● WORK REQUIRED: Word for word, restate the lines of the material below from its first line through the one containing "def hfSize (h". Omit the rest.

● DATASET EXCERPTS:

^^^^^^^^

-- ==== Sys2Proof/Machine/SoftTok.lean ====
section
/-! DEFINITION. Soft-token entries, 0xE0 to 0xED, and their completion (R226 to R244, R408 to R411). -/

namespace Sys2Proof.Machine

open Sys2Proof

/-! ## The generator (R307) -/

/-- `rng_next32`: the draw, and the element with its generator advanced. -/
def Elem.rngNext (e : Elem) : Word × Elem :=
  let r := rotl32 (e.gs1 * 5#32) 7 * 9#32
  let s2 := e.gs2 ^^^ e.gs0
  let s3 := e.gs3 ^^^ e.gs1
  let s1 := e.gs1 ^^^ s2
  let s0 := e.gs0 ^^^ s3
  (r, { e with gs0 := s0, gs1 := s1, gs2 := s2 ^^^ (e.gs1 <<< 9), gs3 := rotl32 s3 11 })

/-! ## Registers (R226, R227) -/

/-- Element size and format of HFMT and EFMT: FP32, BF16, FP16. -/
def hfSize (h : Nat) : Nat := if h = 0 then 4 else 2
def hfFmt (h : Nat) : Fmt := match h with | 0 => fp32 | 1 => bf16 | _ => fp16

/-- A soft-token register of an element. -/
def Elem.soft (e : Elem) (n : Nat) : Soft := e.st.get Soft.empty n

/-- The bytes of candidates: id and weight, in register order. -/
def pairBytes (ids wts : List Word) : List Byte :=
  (ids.zip wts).flatMap (fun (p : Word × Word) => leBytes 4 p.1.toNat ++ leBytes 4 p.2.toNat)

/-- The vector of a hidden register. -/
def Elem.softVec (e : Elem) (r : Soft) : List Byte := e.sram.readN r.haddr (r.hlen * hfSize r.hfmt)

/-- The canonical bytes of a register (R227). -/
def Elem.softBytes (e : Elem) (r : Soft) : List Byte :=
  match r.kind with
  | 1 => 1#8 :: leBytes 4 (r.ids.headD 0#32).toNat
  | 2 => 2#8 :: BitVec.ofNat 8 r.nc :: pairBytes r.ids r.wts
  | 3 => 3#8 :: BitVec.ofNat 8 r.hfmt :: (leBytes 4 r.hlen ++ e.softVec r)
  | _ => []

/-- HASH of a register's content (R227); of an empty one 0 (DESIGN CHOICE, log 70). -/
def Elem.softHash (e : Elem) (r : Soft) : BitVec 64 := if r.kind = 0 then 0#64 else shake256_64 (e.softBytes r)

/-- A register with its hash computed. -/
def Elem.hashed (e : Elem) (r : Soft) : Soft := { r with hash := e.softHash r }

/-- Discrete and mixture registers: ALLOW all ones. -/
def Soft.discrete (id : Word) : Soft := { Soft.empty with kind := 1, nc := 1, ids := [id], wts := [0x3F800000#32] }
def Soft.mixture (ids wts : List Word) : Soft := { Soft.empty with kind := 2, nc := ids.length, ids := ids, wts := wts }

/-- A register replaced. -/
def Elem.setSoft (e : Elem) (n : Nat) (r : Soft) : Elem := { e with st := e.st.set n r }

/-- Whether an id names no token of the context (R228). -/
def badToken (v : Nat) (id : Word) : Bool := decide (v ≤ id.toNat) || decide (0xFFFFFFF0 ≤ id.toNat)

/-- The token-range check of ids. -/
def tokChk (v : Nat) (ids : List Word) : Chk := if ids.any (badToken v) then .fault 0x33 0 else .ok

/-! ## Checks and pending items (R229, R408) -/

/-- The operand-store group that holds an absolute ME range. -/
def ElemDecl.groupAt (d : ElemDecl) (a n : Nat) : Option GroupDecl :=
  d.groups.find? (fun g => g.mode == .store && decide (g.base ≤ a) && decide (a + n ≤ g.base + g.bytes))

/-- The check of an ME range named by its offset: out of every group, or pending. -/
def State.rangeAt (s : State) (a n : Nat) : Chk :=
  match s.decl.groupAt a n with
  | none => .fault 0x43 a
  | some _ => if s.oldE.rangePending a n then .stall else .ok

/-- The check of a write of one; a bank that is waking freezes the step (R30). -/
def State.rangeWr (s : State) (a n : Nat) : Chk := (s.rangeAt a n).and (if s.oldE.asleep a n then .stall else .ok)

/-- The tag that a local access at an absolute offset of a group uses: E + j for the buffer's distance j from the current one (R132). -/
def GroupDecl.tagAt (g : GroupDecl) (e : Elem) (a : Nat) : Byte :=
  let k := e.grps.get Grp.zero g.i
  k.e + BitVec.ofNat 8 (((a - g.base) / g.bufBytes + g.n - k.cur % g.n) % g.n)

/-- The tag of a local write at an absolute offset. -/
def ElemDecl.locTag (d : ElemDecl) (e : Elem) (a : Nat) : TagOp :=
  match d.groupAt a 1 with
  | .none => .untagged
  | some g => .loc (g.tagAt e a)

/-- The tags of a range that is read: each block whose CHK is 0 must carry the tag of its buffer's distance (R133, R185). -/
def State.tagChk (s : State) (a n : Nat) : Chk :=
  match s.decl.groupAt a n with
  | none => .ok
  | some g =>
    if (tagBlocks a n).any (fun b => !(s.oldE.tags.get Tag.zero b).chk && (s.oldE.tags.get Tag.zero b).t != g.tagAt s.oldE (Nat.max a (512 * b)))
    then .fault 0x30 0 else .ok

/-- The check of a read of a range (DEDUCED, log 46). -/
def State.rangeRd (s : State) (a n : Nat) : Chk := (s.rangeWr a n).and ((s.tagChk a n).and (s.poisonChk a n))

/-- A pending register or context field freezes its reader and its writer: STATE, or the fields that COLLAPSE and STOP change. -/
def State.softFree (s : State) (n : Nat) : Chk := if s.oldE.marks.contains (.soft n) then .stall else .ok
def State.ctxFree (s : State) (state : Bool) : Chk := if s.oldE.marks.contains (.ctx state) then .stall else .ok

/-- A destination marked, and the mark removed: predicates in the CE that holds them. -/
def State.markReg (s : State) (c : Nat) : State :=
  if 96 < c ∧ c < 104 then s.modEAt s.focus.sg s.predX s.focus.y (fun e => { e with marks := e.marks ++ [.reg c] })
  else if c < 64 then s.modE (fun e => { e with marks := e.marks ++ [.reg (s.code c)] })
  else s
def State.unmarkReg (s : State) (c : Nat) : State :=
  if 96 < c ∧ c < 104 then s.modEAt s.focus.sg s.predX s.focus.y (fun e => { e with marks := e.marks.erase (.reg c) })
  else if c < 64 then s.modE (fun e => { e with marks := e.marks.erase (.reg c) })
  else s

/-- A soft-token entry in flight, to complete from cycle `due` on. -/
def State.startSoft (s : State) (due : Nat) (instr : Instr) (a b : Word) (data : List Byte) (marks : List Pend) : Nat × State :=
  let (id, t) := s.fresh
  let o : SoftOp := { id := id, due := due, instr := instr, a := a, b := b, data := data, rows := [], stamp := s.focus.stamp,
                      sched := s.focus.sched, marks := marks, kept := [] }
  (id, t.modE (fun e => { e with softOps := e.softOps ++ [o], marks := e.marks ++ marks }))

/-- ST of an entry. -/
def stOf (f : FK) : Nat := bitsOf f.param 2 0

/-! ## STKH, STKM, STKA, STKN (R231) -/

/-- STKH (R231): the register names the vector at once, and its hash is complete 8 + 4 × ⌈bytes / 136⌉ cycles later. -/
def execStkh (f : FK) (s : State) : Host.Outcome State Fault Refusal :=
  let a := (s.src f.a.toNat).toNat
  let len := (bitsOf f.param 14 5 + 1) * 16
  let n := len * hfSize (bitsOf f.param 4 3)
  let mis : Chk := if a % 64 ≠ 0 then .fault 0x34 0 else .ok
  let r : Soft := { Soft.empty with kind := 3, haddr := a, hlen := len, hfmt := bitsOf f.param 4 3 }
  go (s.entry [f.a.toNat] [] ((s.softFree (stOf f)).and (mis.and (s.rangeRd a n))) (fun t =>
    ((t.modE (fun e => (e.setSoft (stOf f) r).markRead a n)).startSoft (s.cycle + 8 + 4 * ceilDiv (n + 6) 136) (.stkh f) 0#32 0#32 []
      [.soft (stOf f)]).2))

/-- STKM (R231): nc pairs of id and weight. -/
def execStkm (f : FK) (s : State) : Host.Outcome State Fault Refusal :=
  let a := (s.src f.a.toNat).toNat
  let nc := bitsOf f.param 6 3 + 1
  let w := fun i => BitVec.ofNat 32 (leNat (s.sramOld (a + 4 * i) 4))
  let ids := (List.range nc).map (fun i => w (2 * i))
  let wts := (List.range nc).map (fun i => w (2 * i + 1))
  let chk := (s.softFree (stOf f)).and (s.rangeRd a (8 * nc))
  go (s.entry [f.a.toNat] [] (match chk with | .ok => tokChk s.oldE.dc.v ids | c => c) (fun t =>
    t.modE (fun e => (e.setSoft (stOf f) (e.hashed (Soft.mixture ids wts))).markRead a (8 * nc))))

/-- A weight as STKA and COLLAPSE compare it: NaN as −infinity. -/
def softKey (w : Word) : FV := if (f32 w).isNan then .inf true else f32 w

/-- The index of the least weight, ties to the highest index. -/
def leastWeight (wts : List Word) : Nat :=
  (wts.zipIdx.foldl (fun (b : Option (Word × Nat)) (p : Word × Nat) => match b with
    | none => some p
    | some q => if FV.lt (softKey q.1) (softKey p.1) then some q else some p) none).elim 0 Prod.snd

/-- The register after STKA, or none when it is unchanged (R231). -/
def stkaReg (r : Soft) (id wt : Word) : Option Soft :=
  match r.kind with
  | 0 => some (Soft.mixture [id] [wt])
  | 1 => some (Soft.mixture [r.ids.headD 0#32, id] [0x3F800000#32, wt])
  | 2 =>
    match r.ids.findIdx? (· == id) with
    | some i => some (Soft.mixture r.ids (r.wts.set i (roundRneF32 (FV.add 0 (f32 ((r.wts[i]?).getD 0#32)) (f32 wt)))))
    | none =>
      if r.nc < 16 then some (Soft.mixture (r.ids ++ [id]) (r.wts ++ [wt]))
      else
        let i := leastWeight r.wts
        if FV.lt (softKey ((r.wts[i]?).getD 0#32)) (softKey wt) then some (Soft.mixture (r.ids.set i id) (r.wts.set i wt)) else none
  | _ => none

^^^^^^^^

● EXERCISE RESULT:
-- ==== Sys2Proof/Machine/SoftTok.lean ====
section
/-! DEFINITION. Soft-token entries, 0xE0 to 0xED, and their completion (R226 to R244, R408 to R411). -/

namespace Sys2Proof.Machine

open Sys2Proof

/-! ## The generator (R307) -/

/-- `rng_next32`: the draw, and the element with its generator advanced. -/
def Elem.rngNext (e : Elem) : Word × Elem :=
  let r := rotl32 (e.gs1 * 5#32) 7 * 9#32
  let s2 := e.gs2 ^^^ e.gs0
  let s3 := e.gs3 ^^^ e.gs1
  let s1 := e.gs1 ^^^ s2
  let s0 := e.gs0 ^^^ s3
  (r, { e with gs0 := s0, gs1 := s1, gs2 := s2 ^^^ (e.gs1 <<< 9), gs3 := rotl32 s3 11 })

/-! ## Registers (R226, R227) -/

/-- Element size and format of HFMT and EFMT: FP32, BF16, FP16. -/
def hfSize (h : Nat) : Nat := if h = 0 then 4 else 2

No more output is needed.